Cuenco, installation view, Museo Experimental El Eco,
Mexico City, 2023.
Photo: Yam Lau & Kathleen Hearn
In contrast to the vertical thrust of the monoliths, Cuenco is a canvas disc horizontally suspended in the courtyard by a cantilever mechanism. The circular form appears to be an ingenious inversion of a courtyard canopy, lowered to hover just above human height. I call Cuenco a disc rather than a bowl, as designated by the OCIO team, because its shallow volume acts more like an elegant slice into the mid-elevation of the courtyard than a container. The space is compressed between the disc and its shadow. We move around Cuenco’s circumference. The disc has kinetic potential, as it is suspended by a mechanical pulley system that also enables it to be manoeuvred. It can be tilted by hand or by nature, as when it is soaked with rainwater. I imagine it also responds to wind of a certain magnitude. When in stasis, its default orientation, the disc “hovers,” imparting a sense of quietude and slowness to the courtyard that resonates unimpeded throughout El Eco. Spaces are no longer neutral; they are transformed, drawn into the vicinities (of the disc).
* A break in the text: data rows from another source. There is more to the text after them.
/-- Settles O38: the invariant holds at construction and is kept by steps; it does not speak of the queue. -/
theorem reachableStatesMeetInvariant : Obligations.ReachableStatesMeetInvariant := fun p cb _ =>
  property_of_reachable (constructionMeetsInvariant p cb) stepKeepsInvariant fun _ _ h => h

/-- Settles O39: the construction loads the image's byte 254 (`read_constructed`), and no step changes the cell. -/
theorem outputCellHoldsTheImageByte : Obligations.OutputCellHoldsTheImageByte := by
  refine fun p cb s => property_of_reachable (P := fun s => ((s.mem.read 254).toNat : Int) = p.bytes.getD 254 0)
    (fun replies s h => ?_) (fun s t ih h => ?_) fun _ _ h => h
  · rw [eq_constructed_of_construct h]
    exact read_constructed (imageAdmitted_of_construct h) cb replies 254
  · rwa [outputCellNeverChanges s t h]

theorem AddrSet.length_le_of_wfFrom {s : AddrSet} {lo : Nat} (h : s.wfFrom lo = true) (hlo : lo ≤ 256) :
    s.length + lo ≤ 256 := by
  induction s generalizing lo with
  | nil => simpa using hlo
  | cons a s ih =>
    simp only [AddrSet.wfFrom, Bool.and_eq_true, decide_eq_true_eq] at h
    obtain ⟨ha, hs⟩ := h
    have hrest := ih hs a.isLt
    rw [List.length_cons]
    omega

/-- Settles O40: the addresses rise strictly below 256. -/
theorem bytesAccessedAtMost256 : Obligations.BytesAccessedAtMost256 := fun s h =>
  AddrSet.length_le_of_wfFrom (s.wf_iff.mp h).2 (Nat.zero_le 256)

end Sys2Proof.Machine
end

section
/-! PROOFS. The assembler's instruction and directive (30_encoding.md R94, R96, R98, R104): the operand counts, the default
target, the size limit, the unknown names. -/

namespace Sys2Proof.Machine

/-! ### Operand counts and the default target (R96, R98, D15) -/

theorem assembleSubleq_argumentCount (line p : Nat) (text : Text) (symbols : Symbols) {ops : List SourceOperand}
    (h : ¬(ops.length = 2 ∨ ops.length = 3)) :
    assembleSubleq line text p symbols ops = .error (.argumentCount line text [2, 3] ops.length) :=
  if_neg ((mem_subleqOperandCounts _).not.mpr h)

theorem assembleData_argumentCount (line : Nat) (text : Text) (symbols : Symbols) {ops : List SourceOperand}
    (h : ops.length ≠ 1) : assembleData line text symbols ops = .error (.argumentCount line text [1] ops.length) :=
  if_neg ((mem_dataOperandCounts _).not.mpr h)

theorem assembleBody_subleq_argumentCount (line : Nat) (text : Text) (st : AsmState) {ops : List SourceOperand}
    (h : ¬(ops.length = 2 ∨ ops.length = 3)) :
    assembleBody line text st (some (nameSubleq, ops)) = .error (.argumentCount line text [2, 3] ops.length) := by
  rw [assembleBody_subleq, assembleSubleq_argumentCount _ _ _ _ h]
  rfl

theorem assembleBody_data_argumentCount (line : Nat) (text : Text) (st : AsmState) {ops : List SourceOperand}
    (h : ops.length ≠ 1) :
    assembleBody line text st (some (nameData, ops)) = .error (.argumentCount line text [1] ops.length) := by
  rw [assembleBody_data, assembleData_argumentCount _ _ _ h]
  rfl

/-- One more operand that resolves adds its value. -/
theorem resolveOperands_concat {symbols : Symbols} {range : Int × Int} {e : SourceOperand} {v : Emitted}
    (h : resolveOperand symbols range e = some v) (ops : List SourceOperand) :
    resolveOperands symbols range (ops ++ [e]) = (resolveOperands symbols range ops).map (· ++ [v]) := by
  induction ops with
  | nil => simp only [List.nil_append, resolveOperands, h, Option.map_some]
  | cons d ds ih =>
    simp only [List.cons_append, resolveOperands, ih]
    cases resolveOperand symbols range d with
    | none => rfl
    | some w => cases resolveOperands symbols range ds <;> rfl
I observed visitors lingering in different parts of the courtyard near Cuenco, to experience the vicissitudes of time and space from various vantage points.
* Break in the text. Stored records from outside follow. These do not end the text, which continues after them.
-- ==== Sys2Proof/Certificates/Slice0/Obligations.lean ====
section
/-! DEFINITION. The statements for the provers, made from the numbered rules of spec/. Helper definitions first, under
Sys2Proof.Claims; then the statements in the order of OBLIGATIONS.json. -/

namespace Sys2Proof.Claims

open Sys2Proof.Machine Sys2Proof.Safety

/-- One step of the equivalent form of the byte update: `(c >> 1) xor (0xEDB88320 if c[0] = 1 else 0)` (41_crc32.md R113). -/
def shiftStep (c : Word32) : Word32 := (c >>> 1) ^^^ (if c.getLsbD 0 then 0xEDB88320#32 else 0#32)

/-- `op` of a word, by division (30_encoding.md R70). -/
def opNat (w : Command) : Nat := w.toNat / 2 ^ 32

/-- `arg` of a word, by remainder (30_encoding.md R70). -/
def argNat (w : Command) : Nat := w.toNat % 2 ^ 32

/-- The bytes of a text of four ASCII characters as a type code. -/
def tcOf (b0 b1 b2 b3 : Byte) : TypeCode := { b0 := b0, b1 := b1, b2 := b2, b3 := b3 }

/-- The word is not START. -/
def NotStart (w : Command) : Prop := decode w ≠ .ok .start

/-- The registers the spec gives for reset and START (10_state.md R36, 42_commands.md R131), with a given input stream. -/
def startState (rest : List PortSample) : State :=
  { crc := 0xFFFFFFFF#32, tc := tcOf 0#8 0#8 0#8 0#8, tcn := 0#3, len := 0#32, phase := .type, cause := .none,
    pending := rest }

/-- The edges at which the host presents the given commands, one each. -/
def present (cs : List Instr) : List PortSample := cs.map fun i => commandSample (encode i)

/-- START, the four type bytes, the data bytes, and the ending command (42_commands.md R147). -/
def sequence (t : TypeCode) (d : List Byte) (last : Instr) : List PortSample :=
  present ([.start, .push t.b0, .push t.b1, .push t.b2, .push t.b3] ++ d.map .push ++ [last])

/-- The state after the whole sequence, its edges consumed. -/
def runSequence (t : TypeCode) (d : List Byte) (last : Instr) (s : State) (rest : List PortSample) :
    Host.Outcome State Fault Refusal :=
  Host.Core.run core (d.length + 6) { s with pending := sequence t d last ++ rest }

/-- The cells of the phase table of 42_commands.md R143: PHASE and CAUSE after an accepted word, from the state before and
what the word decodes to. -/
def phaseAfter (s : State) (k : Except IllegalWord Instr) : Phase × Cause :=
  match s.phase, k with
  | _, .ok .start => (.type, .none)
  | .fault, _ => (.fault, s.cause)
  | _, .error _ => (.fault, .illegalCommand)
  | .type, .ok (.push b) =>
    if s.tcn.toNat ≤ 2 then (.type, .none)
    else if tcLetters (tcOf s.tc.b0 s.tc.b1 s.tc.b2 b) then (.data, .none) else (.fault, .invalidTypeCode)
  | .type, .ok _ => (.fault, .truncatedInput)
  | .data, .ok (.push _) => if s.len.toNat < 2 ^ 31 then (.data, .none) else (.fault, .invalidChunkLength)
  | .data, .ok .fin => (.done, .none)
  | .data, .ok (.chk e) => if crcVal s = e then (.done, .none) else (.fault, .invalidCrc)
  | .done, .ok _ => (.fault, .illegalSequence)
Cuenco, installation view, Museo Experimental El Eco,
Mexico City, 2023.
Photo: Yam Lau & Kathleen Hearn
Surely, Cuenco and its attendant mechanism posit a performative, almost gymnastic propensity. Thus, despite the inherent stillness, there is a subtle, understated joy in the courtyard. Cuenco is beautifully fabricated and calibrated: suspended between stillness and momentum, it inhabits and performs in that interval. Hovering between stasis and readiness, it issues a subtle awareness of reciprocity with its environment. Imagine a kayak floating on and with the current of calm water. The placid, horizontal Cuenco deliberately contrasts with Goeritz’s vertical, assertive monoliths. The scene is dynamically complemented and fulfilled. The design team OCIO succinctly states that Cuenco “remains undecided in its quest for a balance between the Earth that attracts it with its mass, and the tension that supports its falsely inert levitation. This balance is subject to biological and atmospheric variables, to the weights involved and the sum of their opposing forces: a host of external and internal circumstances interwoven in a net of interdependent events gathered around the textile.” Cuenco is a form that articulates and precipitates an environment. It installs a superlative event of proximity among time, space, and tension, and between art and the architecture of El Eco.
Born in British Hong Kong, Yam Lau is an artist and writer based in Toronto. His work explores expressions of space, time, and the image. Lau is a professor of visual arts at York University, Toronto. His work is represented by Christie Contemporary.